======== Dataset

-- ==== Sys2Proof/Laws/Ops.lean ====
section
/-! SUPPORT. One lemma for each shared operation that says everything it can do; the provers cite these instead of unfolding
the operation. -/

namespace Sys2Proof.Machine

/-! ### Errors -/

theorem raise_next {e : Status} {s t : State} (h : raise e s = .next t) :
    t = { s with status := e, faulted := true } := by
  simp only [raise, Host.Outcome.next.injEq] at h; exact h.symm

/-! ### Range checks -/

theorem inRange_iff (lo hi : Nat) : inRange lo hi = true ↔ hi ≤ 4095 := by simp [inRange]

/-- A checked access runs in full, or raises with none of its effect. -/
theorem checkRange_cases (lo hi : Nat) (s : State) (k : State → Result) :
    (hi ≤ 4095 ∧ checkRange lo hi s k = k s) ∨
      (4095 < hi ∧ checkRange lo hi s k = .next { s with status := .addressOutOfRange, faulted := true }) := by
  by_cases h : hi ≤ 4095
  · exact .inl ⟨h, by rw [checkRange, if_pos ((inRange_iff lo hi).2 h)]⟩
  · refine .inr ⟨by omega, ?_⟩
    have : ¬ inRange lo hi = true := fun h' => h ((inRange_iff lo hi).1 h')
    rw [checkRange, if_neg this]; rfl

theorem checkRange_of_le {lo hi : Nat} (h : hi ≤ 4095) (s : State) (k : State → Result) : checkRange lo hi s k = k s := by
  rw [checkRange, if_pos ((inRange_iff lo hi).2 h)]

theorem checkRange_of_gt {lo hi : Nat} (h : 4095 < hi) (s : State) (k : State → Result) :
    checkRange lo hi s k = .next { s with status := .addressOutOfRange, faulted := true } := by
  rcases checkRange_cases lo hi s k with h' | h'
  · omega
  · exact h'.2

/-! ### Bytes of memory -/

/-- Reading bytes inside memory goes on with exactly those bytes. -/
theorem withBytes_spec {a n : Nat} (h : a + n ≤ Config.memSize) (s : State) (k : List Byte → Result) :
    ∃ bs, withBytes a n s k = k bs ∧ bs.length = n ∧ ∀ j, j < n → bs[j]? = s.mem.read (a + j) := by
  obtain ⟨bs, h1, h2, h3⟩ := readBytes_spec s.mem h
  exact ⟨bs, by simp only [withBytes, h1], h2, h3⟩

/-- Storing bytes inside memory answers a next state that differs in memory only; in a canonical memory each byte is then in
its place, every other place is alone, and the form is kept. -/
theorem storeBytes_spec {a : Nat} {bs : List Byte} (h : a + bs.length ≤ Config.memSize) (s : State) :
    ∃ m, storeBytes a bs s = .next { s with mem := m } ∧
      (s.mem.wf = true → m.wf = true ∧
        ∀ c, m.read c = if a ≤ c ∧ c < a + bs.length then bs[c - a]? else s.mem.read c) := by
  obtain ⟨m, hm⟩ := writeBytes_isSome s.mem h
  refine ⟨m, by simp only [storeBytes, hm], fun hw => ?_⟩
  obtain ⟨m', h1, h2, h3⟩ := writeBytes_spec hw h
  have : m' = m := Option.some.inj (h1.symm.trans hm)
  exact this ▸ ⟨h2, h3⟩

/-- A store that answers a next state changed memory only, and kept its form. -/
theorem storeBytes_next {a : Nat} {bs : List Byte} {s t : State} (h : storeBytes a bs s = .next t) :
    t = { s with mem := t.mem } ∧ (s.mem.wf = true → t.mem.wf = true) := by
  unfold storeBytes at h
  split at h
  · rename_i m hm
    simp only [Host.Outcome.next.injEq] at h
    subst h
    exact ⟨rfl, fun hw => writeBytes_wf hw hm⟩
  · exact absurd h (by simp)

/-! ### The call stack -/

/-- A push on a stack that is not full. -/
theorem push_of_lt {s : State} (h : s.sp.val < Config.stackDepth) (a : Word) :
    s.push a = some { s with stack := s.stack.set s.sp.val a h, sp := ⟨s.sp.val + 1, Nat.succ_lt_succ h⟩ } := by
  simp only [State.push, h, dite_true]

/-- A push on a full stack does not happen. -/
theorem push_of_full {s : State} (h : s.sp = 16) (a : Word) : s.push a = none := by
  simp only [State.push, h]
  rfl

/-- Everything a push can do. -/
theorem push_cases (s : State) (a : Word) :
    (∃ h : s.sp.val < Config.stackDepth,
      s.push a = some { s with stack := s.stack.set s.sp.val a h, sp := ⟨s.sp.val + 1, Nat.succ_lt_succ h⟩ }) ∨
      (s.sp = 16 ∧ s.push a = none) := by
  by_cases h : s.sp.val < Config.stackDepth
  · exact .inl ⟨h, push_of_lt h a⟩
  · have h16 : s.sp = 16 := by
      apply Fin.ext
      have := s.sp.isLt
      simp only [Config.stackDepth] at h this
      show s.sp.val = 16
      omega
    exact .inr ⟨h16, push_of_full h16 a⟩

/-- Everything a pop can do. -/
theorem pop_cases (s : State) :
    (∃ n, ∃ h : n < Config.stackDepth, s.sp.val = n + 1 ∧
      s.pop = some (s.stack[n], { s with sp := ⟨n, Nat.lt_succ_of_lt h⟩ })) ∨
      (s.sp = 0 ∧ s.pop = none) := by
  rcases hsp : s.sp with ⟨n, hn⟩
  cases n with
  | zero => exact .inr ⟨rfl, by simp only [State.pop, hsp]⟩
  | succ n => exact .inl ⟨n, Nat.lt_of_succ_lt_succ hn, rfl, by simp only [State.pop, hsp]⟩

/-! ### Fetch -/

theorem fetchable_iff (s : State) : s.fetchable = true ↔ s.pc.toNat ≤ 4094 := by
  simp only [State.fetchable, decide_eq_true_eq]; exact Iff.rfl

/-- A fetch inside memory gives a word. -/
theorem fetchWord_isSome {s : State} (h : s.fetchable = true) : ∃ w, s.fetchWord = some w := by
  have := (fetchable_iff s).1 h
  exact readWord_isSome s.mem (by simp only [Config.memSize]; omega)

/-- A word is fetched only where a fetch is in range. -/
theorem fetchable_of_fetchWord {s : State} {w : Word} (h : s.fetchWord = some w) : s.fetchable = true := by
  rw [fetchable_iff]
  by_cases hp : s.pc.toNat ≤ 4094
  · exact hp
  · have : s.mem.read (s.pc.toNat + 1) = none := read_eq_none _ (by simp only [Config.memSize]; omega)
    simp [State.fetchWord, Memory.readWord, this] at h

/-- A step on a fetched word is the execution of its instruction after the advance. -/
theorem step_of_fetchWord {s : State} {w : Word} (h : s.fetchWord = some w) : step s = exec (decode w) s.advance := by
  simp only [step, fetchable_of_fetchWord h, if_true, h]

/-- A step out of fetch range changes nothing and reports it. -/
theorem step_of_not_fetchable {s : State} (h : s.fetchable = false) :
    step s = .next { s with status := .fetchOutOfRange, faulted := true } := by
  simp only [step, h]; rfl

/-- Everything a step can do. -/
theorem step_cases (s : State) :
    (∃ w, s.fetchWord = some w ∧ step s = exec (decode w) s.advance) ∨
      (s.fetchable = false ∧ step s = .next { s with status := .fetchOutOfRange, faulted := true }) := by
  cases h : s.fetchable with
  | true =>
    obtain ⟨w, hw⟩ := fetchWord_isSome h
    exact .inl ⟨w, hw, step_of_fetchWord hw⟩
  | false => exact .inr ⟨rfl, step_of_not_fetchable h⟩

/-! ### Timers -/

/-- One countdown takes one, and nothing from 0. -/
theorem countDown_toNat (t : Byte) : (countDown t).toNat = t.toNat - 1 := by revert t; decide

/-! ### Keys -/

/-- A register above 15 names no key; any other names its low nibble. -/
theorem keyOfByte_eq (b : Byte) :
    (15 < b.toNat ∧ keyOfByte b = none) ∨ ∃ k : Key, b.toNat ≤ 15 ∧ keyOfByte b = some k ∧ k.toNat = b.toNat := by
  by_cases h : 15 < b.toNat
  · exact .inl ⟨h, if_pos h⟩
  · refine .inr ⟨b.setWidth 4, by omega, if_neg h, ?_⟩
    rw [BitVec.toNat_setWidth]; omega

/-- Everything a key skip can do. -/
theorem skipOnKey_cases (x : RegIdx) (wanted : Bool) (s : State) :
    (15 < (s.getV x).toNat ∧ skipOnKey x wanted s = .next { s with status := .keyIndexOutOfRange, faulted := true }) ∨
      ((s.getV x).toNat ≤ 15 ∧
        skipOnKey x wanted s = .next (s.skipIf (s.keys.getLsbD (s.getV x).toNat == wanted))) := by
  rcases keyOfByte_eq (s.getV x) with ⟨h, hk⟩ | ⟨k, h, hk, hn⟩
  · exact .inl ⟨h, by simp only [skipOnKey, hk]; rfl⟩
  · exact .inr ⟨h, by simp only [skipOnKey, hk, keyDown, hn]⟩

/-- Everything FX0A can do. -/
theorem execLdVxK_cases (x : RegIdx) (s : State) :
    (s.kw = .idle ∧ lowestKey s.keys = none ∧ execLdVxK x s = .next s.stay) ∨
      (∃ k, s.kw = .idle ∧ lowestKey s.keys = some k ∧ execLdVxK x s = .next { s.stay with kw := .capturedPress k }) ∨
      (∃ k, s.kw = .capturedPress k ∧ keyDown s.keys k = true ∧ execLdVxK x s = .next s.stay) ∨
      ∃ k, s.kw = .capturedPress k ∧ keyDown s.keys k = false ∧
        execLdVxK x s = .next { s.setV x (zextKey k) with kw := .idle } := by
  rcases hk : s.kw with _ | k
  · rcases hl : lowestKey s.keys with _ | k
    · exact .inl ⟨rfl, rfl, by simp only [execLdVxK, hk, hl]⟩
    · exact .inr (.inl ⟨k, rfl, rfl, by simp only [execLdVxK, hk, hl]⟩)
  · cases hd : keyDown s.keys k with
    | true => exact .inr (.inr (.inl ⟨k, rfl, hd, by simp only [execLdVxK, hk, hd]; rfl⟩))
    | false => exact .inr (.inr (.inr ⟨k, rfl, hd, by simp only [execLdVxK, hk, hd]; rfl⟩))

end Sys2Proof.Machine
end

================

_Task goal_
Please return only the lines above, starting at the line that has "in range. -/" and ending at the line that has "exact .inl ⟨w, hw, step_of_fetchWord hw⟩", keeping both and leaving each one unchanged.

_Response to the task_
/-- A word is fetched only where a fetch is in range. -/
theorem fetchable_of_fetchWord {s : State} {w : Word} (h : s.fetchWord = some w) : s.fetchable = true := by
  rw [fetchable_iff]
  by_cases hp : s.pc.toNat ≤ 4094
  · exact hp
  · have : s.mem.read (s.pc.toNat + 1) = none := read_eq_none _ (by simp only [Config.memSize]; omega)
    simp [State.fetchWord, Memory.readWord, this] at h

/-- A step on a fetched word is the execution of its instruction after the advance. -/
theorem step_of_fetchWord {s : State} {w : Word} (h : s.fetchWord = some w) : step s = exec (decode w) s.advance := by
  simp only [step, fetchable_of_fetchWord h, if_true, h]

/-- A step out of fetch range changes nothing and reports it. -/
theorem step_of_not_fetchable {s : State} (h : s.fetchable = false) :
    step s = .next { s with status := .fetchOutOfRange, faulted := true } := by
  simp only [step, h]; rfl

/-- Everything a step can do. -/
theorem step_cases (s : State) :
    (∃ w, s.fetchWord = some w ∧ step s = exec (decode w) s.advance) ∨
      (s.fetchable = false ∧ step s = .next { s with status := .fetchOutOfRange, faulted := true }) := by
  cases h : s.fetchable with
  | true =>
    obtain ⟨w, hw⟩ := fetchWord_isSome h
    exact .inl ⟨w, hw, step_of_fetchWord hw⟩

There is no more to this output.